As you see in the picture the client is being told that its subnet mask is 255.255.248.0, but your config files says 255.255.255.0. The client is being told the router is 148.60.7.254 but your config file says 148.60.10.254.
So I’ll ask you the same question again in a different way. Is dhcp server 148.60.10.252 and 148.60.4.3 the same computer? If it is do you have 2 different instances of isc-dhcp server running, where each instance is bound to a different network interface? Something is strange with the 148.60.10.252 dhcp server.
-
So I’ll ask you the same question again in a different way. Is dhcp server 148.60.10.252 and 148.60.4.3 the same computer?
YES
I have only one dhcpd.conf file, sone only one instance of dhcpHere is what I get on the same machine on vlan 148.60.10.0/24 when windows is loaded:
It’s crazy, no ?
-
I have made 2 boot on the windows machine, UEFi pxe boot and hard drive boot.

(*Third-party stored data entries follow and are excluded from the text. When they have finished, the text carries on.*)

-- ==== Sys2Proof/Machine/Reset.lean ====
section
/-! DEFINITION. Taking a reset: which level it is (R331, R360), the isolation wrapper (R338), and what a level clears and
spares (R330, R345, R390). -/
namespace Sys2Proof.Machine

/-- Registers with their windows' offsets: the block window, the system window and sixteen context windows. -/
def allRegs : List (Nat × RegDef) :=
  blockRegs.map (fun d => (0, d))
    ++ (windowRegs.filter (fun d => sysMapped d.base)).map (fun d => (win 16, d))
    ++ (List.range 16).flatMap (fun c => windowRegs.map (fun d => (win c, d)))

/-- The words that are not 0 after a reset of a level over words that were 0, at their offsets. -/
def defaultWords (l : Level) : List (Nat × U32) :=
  allRegs.flatMap (fun x =>
    let w := x.2.afterReset l 0
    if w = 0 then [] else (List.range x.2.count).map (fun i => (x.1 + x.2.base + x.2.stride * i, u32 w)))

/-- Is an offset a Caisson configuration word that a core reset with KFEED_STATUS.FAIL keeps (R273)? -/
def poolWord (off : Nat) : Bool := decide (0xA0000 ≤ off) && decide (off < 0xA0200) && decide (off % 0x40 ≤ 0x14)

/-- The register words after a reset of a level. -/
def State.resetRegs (s : State) (l : Level) : List (Nat × U32) :=
  let keep := decide (l = .core) && s.rbit 0x10004 1
  s.regs.foldl (fun m p => FMap.set 0 m p.1
    (if keep && poolWord p.1 then p.2 else u32 (resetWord s.part l p.1 p.2.toNat)))
    ((defaultWords l).foldl (fun m p => FMap.set 0 m p.1 p.2) [])

/-- KRSTCAUSE and KPACE take the straps; conditions met by this reset are recorded (R333, R345, R390). -/
def State.resetStraps (s : State) (l : Level) : State :=
  let st := s.rst.straps
  let s1 := ((s.setRf 0x100 15 15 st.rstseq.toNat).setRf 0x100 14 13 st.timing.toNat).setRbit 0x100 10 (st.timing == 0)
  let s2 := if l = .core then s1 else s1.setRf 0x100 12 11 st.boot.toNat
  let s3 := if s.rst.fpend then s2.setRbit 0x100 6 true else s2
  let s4 := (if s.rst.isoTmo then s3.setRbit 0x100 5 true else s3).setRf 0x10008 30 29 st.timing.toNat
  if l = .core then s4 else s4.setRbit 0x10008 31 (st.timing == 2)

/-- A new chip state after a reset of a level: device memory, the boundary's record and the MODEL's own fields stay; what
the level spares stays; the rest is cleared (R330, R364). Outputs of commands that had not committed, and landings that
were not acknowledged, are undefined (R34, R338). -/
def State.clearReset (s : State) (l : Level) : State :=
  let outs := s.started.flatMap (fun x => x.2.wrote) ++ s.landings.flatMap (fun x => x.spans)
  let s0 := s.scramble outs
  let po := decide (l = .power)
  let core := decide (l = .core)
  let s1 : State := {
    pending := s0.pending, part := s0.part, mem := s0.mem, regs := s0.resetRegs l, free := s0.free, refclk := s0.refclk
    ftime := s0.ftime
    cnt48 := if po then [] else s0.cnt48
    energyRem := if po then [] else s0.energyRem
    lat := if po then [] else s0.lat.filter (fun p => p.1 == 0x1A048 || (core && p.1 == 0x208))
    feedOut := s0.feedOut
    tap := { out := s0.tap.out }
    net := { sent := s0.net.sent
             queued := if po then [] else s0.net.queued.filter isTrace
             credit := if core then s0.net.credit else []
             room := if core then s0.net.room else [] }
    err := if po then {} else s0.err
    cw := if po then {} else { s0.cw with dumping := false }
    boot := if core then { s0.boot with dbg := [] } else {}
    pace := if core then s0.pace else { en := s0.rst.straps.timing == 2 }
    fatalPin := core && s0.fatalPin
    rst := { s0.rst with level := some l, rel := 0, arrays := false, posted := false, iso := false, tags := false } }
  let s2 := s1.resetStraps l
  let s3 := s0.rst.evLost.foldl (fun s e => s.setRbit (kevq e + 0x1C) 2 true) s2
  if po then (List.range 8).foldl (fun s i => s.setReg (0xB0800 + 4 * i) (s.part.coef.getD i 0).toNat) s3 else s3

/-- Does the wrapper still wait: for the acknowledgement of an aborted feed, of a landing's writes, or for the response
to another tag of a memory port (R338)? -/
def State.isoWaits (s : State) : Bool := s.feeds.any (fun f => !f.ended) || !s.landings.isEmpty || s.rst.tags

/-- May a memory port have a transfer outstanding, landings aside: of a command, of a slot's fetch, of a save or a dump,
or of the microcode (R338)? The model does each transfer at the step that needs it: whether one is outstanding when a
reset is taken is a free choice (log entry 61). -/
def State.tagsMay (s : State) : Bool :=
  (s.rst.posted && (s.cw.dumping || s.saves.any (fun v => v.open_) || (List.range 64).any (fun q => s.rbit (kq q + 0xC) 0
    && (!(s.queue q).cmds.isEmpty || s.reg (kq q + 0x14) != (s.queue q).dec.toNat))))
    || (s.rf 0x200 3 0 == 3 && s.boot.src != 3)

/-- The wrapper's waits have ended: the reset touches the domains. -/
def State.isoDone (s : State) : State :=
  match s.rst.level with
  | some l => if s.rst.iso ∧ !s.isoWaits then s.clearReset l else s
  | none => s

/-- A response to a tag reaches the wrapper: it was the last one awaited, or not, which is a free choice (R338, log
entry 61). -/
def State.isoTag (s : State) : State :=
  if s.rst.tags then
    ({ s with free := s.free + 1, rst := { s.rst with tags := Config.freePick s.free % 2 == 1 } } : State).isoDone
  else s

/-- Does a reset stand in progress: its line low, its wrapper waiting, or its release not at its end? With STRAP_BAD the
release ends at domains 0 and 1 (R334). -/
def State.resetRuns (s : State) : Bool :=
  s.rst.low || s.rst.iso || (decide (s.rst.rel < 12) && !(s.rbit 0x100 10 && decide (2 ≤ s.rst.rel)))

/-- The level that an assertion begins: none where it is absorbed into the reset in progress (R331, R360). After STRAP_BAD a
core reset acts as a system reset, since nothing less leads out (R334, log entry 61). -/
def State.effLevel (s : State) (l : Level) : Option Level :=
  let prog := s.resetRuns
  match l with
  | .power => some .power
  | .system => if prog ∧ s.rst.level = some .power then none else some .system
  | .core =>
    if s.rst.level = some .power ∨ s.rst.level = some .system then (if prog then none else some .system)
    else if s.rbit 0x1004 2 ∨ s.rbit 0x100 10 then some .system
    else some .core

/-- The packets that may still be being built are discarded, or not: a free choice for each that is unread (R258, log entry
55). Answers the queues of those discarded. -/
def State.loseNew (s : State) : List (Nat × List (Nat × List Byte)) → List Nat × State
  | [] => ([], s)
  | (e, old) :: l =>
    if !s.rbit (kevq e + 8) 0 ∨ s.evUnread e = 0 then s.loseNew l
    else
      let s1 : State := { s with free := s.free + 1 }
      if Config.freePick s.free % 2 = 0 then s1.loseNew l
      else
        let r := (old.foldl (fun s p => s.wr p.1 p.2) s1).loseNew l
        (e :: r.1, r.2)

/-- A filtered reset assertion of a level is taken (R331 to R333, R338): feeds are aborted, slabs not yet sent dropped;
staged trace records stay through a system or core reset (R376). -/
def State.takeReset (s : State) (l : Level) (st : Straps) : State :=
  match s.effLevel l with
  | none => s
  | some e =>
    let lost := s.loseNew s.evNew
    let s1 := (lost.2.feeds.filter (fun f => !f.ended)).foldl (fun s f => s.feedAbort f .reset) lost.2
    let fresh := !s.rst.iso && s.tagsMay
    let s2 : State := { s1 with
      free := if fresh then s1.free + 1 else s1.free
      net := { s1.net with queued := if e = .power then [] else s1.net.queued.filter isTrace, held := [] }
      ctl := {}
      evNew := []
      rst := { s1.rst with level := some e, low := true, rel := 0, arrays := false, posted := false, iso := true,
                           straps := st, fpend := s1.fatalPin, isoTmo := false
                           tags := (s.rst.iso && s.rst.tags) || (fresh && Config.freePick s1.free % 2 == 1)
                           evLost := s1.rst.evLost.filter (fun e => s1.rst.iso && !lost.1.contains e) ++ lost.1 } }
    s2.isoDone

/-- POWER_ON_RESET: KPOR_N is low (R330). -/
def execPowerOnReset (st : Straps) (s : State) : Host.Outcome State Fault Refusal := .next (s.takeReset .power st)

/-- SYSTEM_RESET: KRST_N is low with KRST_SCOPE 0 (R330). -/
def execSystemReset (st : Straps) (s : State) : Host.Outcome State Fault Refusal := .next (s.takeReset .system st)

/-- CORE_RESET: KRST_N is low with KRST_SCOPE 1 (R330). -/
def execCoreReset (st : Straps) (s : State) : Host.Outcome State Fault Refusal := .next (s.takeReset .core st)

/-- ISOLATION_TIMEOUT: 100 µs pass in the wrapper (R338). A missing ABORT_ACK sets KFEED_STATUS.FAIL and quarantines the
feed's buffers (R316); tags are forgotten. -/
def execIsolationTimeout (s : State) : Host.Outcome State Fault Refusal :=
  .next (match s.rst.level with
    | none => s
    | some l =>
      if !s.refclk ∨ !s.rst.iso then s
      else
        let late := s.feeds.filter (fun f => !f.ended)
        let s1 := if late.isEmpty then s else (s.setRbit 0x10004 1 true).lostFeed late
        let s2 : State := { s1 with rst := { s1.rst with isoTmo := true } }
        s2.clearReset l)

end Sys2Proof.Machine
end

I get this logs in my dhcp server:Apr 6 09:46:02 sybille2 dhcpd: PXEClient:Arch:00007:UNDI:003016 Apr 6 09:46:02 sybille2 dhcpd: DHCPDISCOVER from 10:65:30:83:5c:4b via em2.10 Apr 6 09:46:03 sybille2 dhcpd: DHCPOFFER on 148.60.10.198 to 10:65:30:83:5c:4b via em2.10 Apr 6 09:46:05 sybille2 dhcpd: PXEClient:Arch:00007:UNDI:003016 Apr 6 09:46:05 sybille2 dhcpd: DHCPREQUEST for 148.60.10.198 (148.60.10.252) from 10:65:30:83:5c:4b via em2.10 Apr 6 09:46:05 sybille2 dhcpd: DHCPACK on 148.60.10.198 to 10:65:30:83:5c:4b via em2.10 Apr 6 09:46:41 sybille2 dhcpd: MSFT 5.0 Apr 6 09:46:41 sybille2 dhcpd: DHCPDISCOVER from 10:65:30:83:5c:4b via em2.10 Apr 6 09:46:42 sybille2 dhcpd: DHCPOFFER on 148.60.10.190 to 10:65:30:83:5c:4b (MININT-S9D1BSU) via em2.10 Apr 6 09:46:42 sybille2 dhcpd: MSFT 5.0 Apr 6 09:46:42 sybille2 dhcpd: DHCPREQUEST for 148.60.10.190 (148.60.10.252) from 10:65:30:83:5c:4b (MININT-S9D1BSU) via em2.10 Apr 6 09:46:42 sybille2 dhcpd: DHCPACK on 148.60.10.190 to 10:65:30:83:5c:4b (MININT-S9D1BSU) via em2.10 Apr 6 09:46:42 sybille2 dhcpd: Unable to add forward map from MININT-S9D1BSU.istic.univ-rennes1.fr to 148.60.10.190: not found
The same machine gets to differents IP, 148.60.10.190 and 148.60.10.198 at 09:46:03 (pxe booot) and at 09:46:40
-
@george1421 said in UEFI pxe boot problem from a network:
I really don’t understand how this is possible. I can understand the dhcp server giving its a new IP address as its booting. I’ve seen it before. What I don’t understand is how it would give it information that is not from its pool. That is totally confusing. If it was giving the complete information from the wrong pool I might understand, but the original pcap has the right IP address range and the wrong router and subnet information.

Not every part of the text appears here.